> BRIEF:
Return exactly the lines below, starting with the one that has "sel v).core = s.core := rfl" and going on through the one that has "sel v).cms = s.cms := rfl".

Start of Block

/-! `State.putWord` writes `objs`. -/

@[simp] theorem State.putWord_pending (s : State) (cls sel w : Nat) (v : Word) : (s.putWord cls sel w v).pending = s.pending := rfl
@[simp] theorem State.putWord_now (s : State) (cls sel w : Nat) (v : Word) : (s.putWord cls sel w v).now = s.now := rfl
@[simp] theorem State.putWord_tide (s : State) (cls sel w : Nat) (v : Word) : (s.putWord cls sel w v).tide = s.tide := rfl
@[simp] theorem State.putWord_sourceHoldover (s : State) (cls sel w : Nat) (v : Word) : (s.putWord cls sel w v).sourceHoldover = s.sourceHoldover := rfl
@[simp] theorem State.putWord_free (s : State) (cls sel w : Nat) (v : Word) : (s.putWord cls sel w v).free = s.free := rfl
@[simp] theorem State.putWord_out (s : State) (cls sel w : Nat) (v : Word) : (s.putWord cls sel w v).out = s.out := rfl
@[simp] theorem State.putWord_power (s : State) (cls sel w : Nat) (v : Word) : (s.putWord cls sel w v).power = s.power := rfl
@[simp] theorem State.putWord_vers (s : State) (cls sel w : Nat) (v : Word) : (s.putWord cls sel w v).vers = s.vers := rfl
@[simp] theorem State.putWord_regs (s : State) (cls sel w : Nat) (v : Word) : (s.putWord cls sel w v).regs = s.regs := rfl
@[simp] theorem State.putWord_cfg (s : State) (cls sel w : Nat) (v : Word) : (s.putWord cls sel w v).cfg = s.cfg := rfl
@[simp] theorem State.putWord_tally (s : State) (cls sel w : Nat) (v : Word) : (s.putWord cls sel w v).tally = s.tally := rfl
@[simp] theorem State.putWord_log (s : State) (cls sel w : Nat) (v : Word) : (s.putWord cls sel w v).log = s.log := rfl
@[simp] theorem State.putWord_overlays (s : State) (cls sel w : Nat) (v : Word) : (s.putWord cls sel w v).overlays = s.overlays := rfl
@[simp] theorem State.putWord_activeOverlay (s : State) (cls sel w : Nat) (v : Word) : (s.putWord cls sel w v).activeOverlay = s.activeOverlay := rfl
@[simp] theorem State.putWord_overlayHeld (s : State) (cls sel w : Nat) (v : Word) : (s.putWord cls sel w v).overlayHeld = s.overlayHeld := rfl
@[simp] theorem State.putWord_core (s : State) (cls sel w : Nat) (v : Word) : (s.putWord cls sel w v).core = s.core := rfl
@[simp] theorem State.putWord_fabric (s : State) (cls sel w : Nat) (v : Word) : (s.putWord cls sel w v).fabric = s.fabric := rfl
@[simp] theorem State.putWord_tenancy (s : State) (cls sel w : Nat) (v : Word) : (s.putWord cls sel w v).tenancy = s.tenancy := rfl
@[simp] theorem State.putWord_faults (s : State) (cls sel w : Nat) (v : Word) : (s.putWord cls sel w v).faults = s.faults := rfl
@[simp] theorem State.putWord_counters (s : State) (cls sel w : Nat) (v : Word) : (s.putWord cls sel w v).counters = s.counters := rfl
@[simp] theorem State.putWord_cm (s : State) (cls sel w : Nat) (v : Word) : (s.putWord cls sel w v).cm = s.cm := rfl
@[simp] theorem State.putWord_cms (s : State) (cls sel w : Nat) (v : Word) : (s.putWord cls sel w v).cms = s.cms := rfl
@[simp] theorem State.putWord_lighter (s : State) (cls sel w : Nat) (v : Word) : (s.putWord cls sel w v).lighter = s.lighter := rfl
@[simp] theorem State.putWord_quay (s : State) (cls sel w : Nat) (v : Word) : (s.putWord cls sel w v).quay = s.quay := rfl
@[simp] theorem State.putWord_sdram (s : State) (cls sel w : Nat) (v : Word) : (s.putWord cls sel w v).sdram = s.sdram := rfl
@[simp] theorem State.putWord_lanes (s : State) (cls sel w : Nat) (v : Word) : (s.putWord cls sel w v).lanes = s.lanes := rfl
@[simp] theorem State.putWord_pcie (s : State) (cls sel w : Nat) (v : Word) : (s.putWord cls sel w v).pcie = s.pcie := rfl
@[simp] theorem State.putWord_slots (s : State) (cls sel w : Nat) (v : Word) : (s.putWord cls sel w v).slots = s.slots := rfl
@[simp] theorem State.putWord_clock (s : State) (cls sel w : Nat) (v : Word) : (s.putWord cls sel w v).clock = s.clock := rfl

/-! `State.put` writes `objs`. -/

@[simp] theorem State.put_pending (s : State) (f : Fld) (sel v : Nat) : (s.put f sel v).pending = s.pending := rfl
@[simp] theorem State.put_now (s : State) (f : Fld) (sel v : Nat) : (s.put f sel v).now = s.now := rfl
@[simp] theorem State.put_tide (s : State) (f : Fld) (sel v : Nat) : (s.put f sel v).tide = s.tide := rfl
@[simp] theorem State.put_sourceHoldover (s : State) (f : Fld) (sel v : Nat) : (s.put f sel v).sourceHoldover = s.sourceHoldover := rfl
@[simp] theorem State.put_free (s : State) (f : Fld) (sel v : Nat) : (s.put f sel v).free = s.free := rfl
@[simp] theorem State.put_out (s : State) (f : Fld) (sel v : Nat) : (s.put f sel v).out = s.out := rfl
@[simp] theorem State.put_power (s : State) (f : Fld) (sel v : Nat) : (s.put f sel v).power = s.power := rfl
@[simp] theorem State.put_vers (s : State) (f : Fld) (sel v : Nat) : (s.put f sel v).vers = s.vers := rfl
@[simp] theorem State.put_regs (s : State) (f : Fld) (sel v : Nat) : (s.put f sel v).regs = s.regs := rfl
@[simp] theorem State.put_cfg (s : State) (f : Fld) (sel v : Nat) : (s.put f sel v).cfg = s.cfg := rfl
@[simp] theorem State.put_tally (s : State) (f : Fld) (sel v : Nat) : (s.put f sel v).tally = s.tally := rfl
@[simp] theorem State.put_log (s : State) (f : Fld) (sel v : Nat) : (s.put f sel v).log = s.log := rfl
@[simp] theorem State.put_overlays (s : State) (f : Fld) (sel v : Nat) : (s.put f sel v).overlays = s.overlays := rfl
@[simp] theorem State.put_activeOverlay (s : State) (f : Fld) (sel v : Nat) : (s.put f sel v).activeOverlay = s.activeOverlay := rfl
@[simp] theorem State.put_overlayHeld (s : State) (f : Fld) (sel v : Nat) : (s.put f sel v).overlayHeld = s.overlayHeld := rfl
@[simp] theorem State.put_core (s : State) (f : Fld) (sel v : Nat) : (s.put f sel v).core = s.core := rfl
@[simp] theorem State.put_fabric (s : State) (f : Fld) (sel v : Nat) : (s.put f sel v).fabric = s.fabric := rfl
@[simp] theorem State.put_tenancy (s : State) (f : Fld) (sel v : Nat) : (s.put f sel v).tenancy = s.tenancy := rfl
@[simp] theorem State.put_faults (s : State) (f : Fld) (sel v : Nat) : (s.put f sel v).faults = s.faults := rfl
@[simp] theorem State.put_counters (s : State) (f : Fld) (sel v : Nat) : (s.put f sel v).counters = s.counters := rfl
@[simp] theorem State.put_cm (s : State) (f : Fld) (sel v : Nat) : (s.put f sel v).cm = s.cm := rfl
@[simp] theorem State.put_cms (s : State) (f : Fld) (sel v : Nat) : (s.put f sel v).cms = s.cms := rfl
@[simp] theorem State.put_lighter (s : State) (f : Fld) (sel v : Nat) : (s.put f sel v).lighter = s.lighter := rfl
@[simp] theorem State.put_quay (s : State) (f : Fld) (sel v : Nat) : (s.put f sel v).quay = s.quay := rfl
@[simp] theorem State.put_sdram (s : State) (f : Fld) (sel v : Nat) : (s.put f sel v).sdram = s.sdram := rfl
@[simp] theorem State.put_lanes (s : State) (f : Fld) (sel v : Nat) : (s.put f sel v).lanes = s.lanes := rfl
@[simp] theorem State.put_pcie (s : State) (f : Fld) (sel v : Nat) : (s.put f sel v).pcie = s.pcie := rfl
@[simp] theorem State.put_slots (s : State) (f : Fld) (sel v : Nat) : (s.put f sel v).slots = s.slots := rfl
@[simp] theorem State.put_clock (s : State) (f : Fld) (sel v : Nat) : (s.put f sel v).clock = s.clock := rfl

End of Block

> ANSWER TO THIS TASK:
@[simp] theorem State.put_core (s : State) (f : Fld) (sel v : Nat) : (s.put f sel v).core = s.core := rfl
@[simp] theorem State.put_fabric (s : State) (f : Fld) (sel v : Nat) : (s.put f sel v).fabric = s.fabric := rfl
@[simp] theorem State.put_tenancy (s : State) (f : Fld) (sel v : Nat) : (s.put f sel v).tenancy = s.tenancy := rfl
@[simp] theorem State.put_faults (s : State) (f : Fld) (sel v : Nat) : (s.put f sel v).faults = s.faults := rfl
@[simp] theorem State.put_counters (s : State) (f : Fld) (sel v : Nat) : (s.put f sel v).counters = s.counters := rfl
@[simp] theorem State.put_cm (s : State) (f : Fld) (sel v : Nat) : (s.put f sel v).cm = s.cm := rfl
@[simp] theorem State.put_cms (s : State) (f : Fld) (sel v : Nat) : (s.put f sel v).cms = s.cms := rfl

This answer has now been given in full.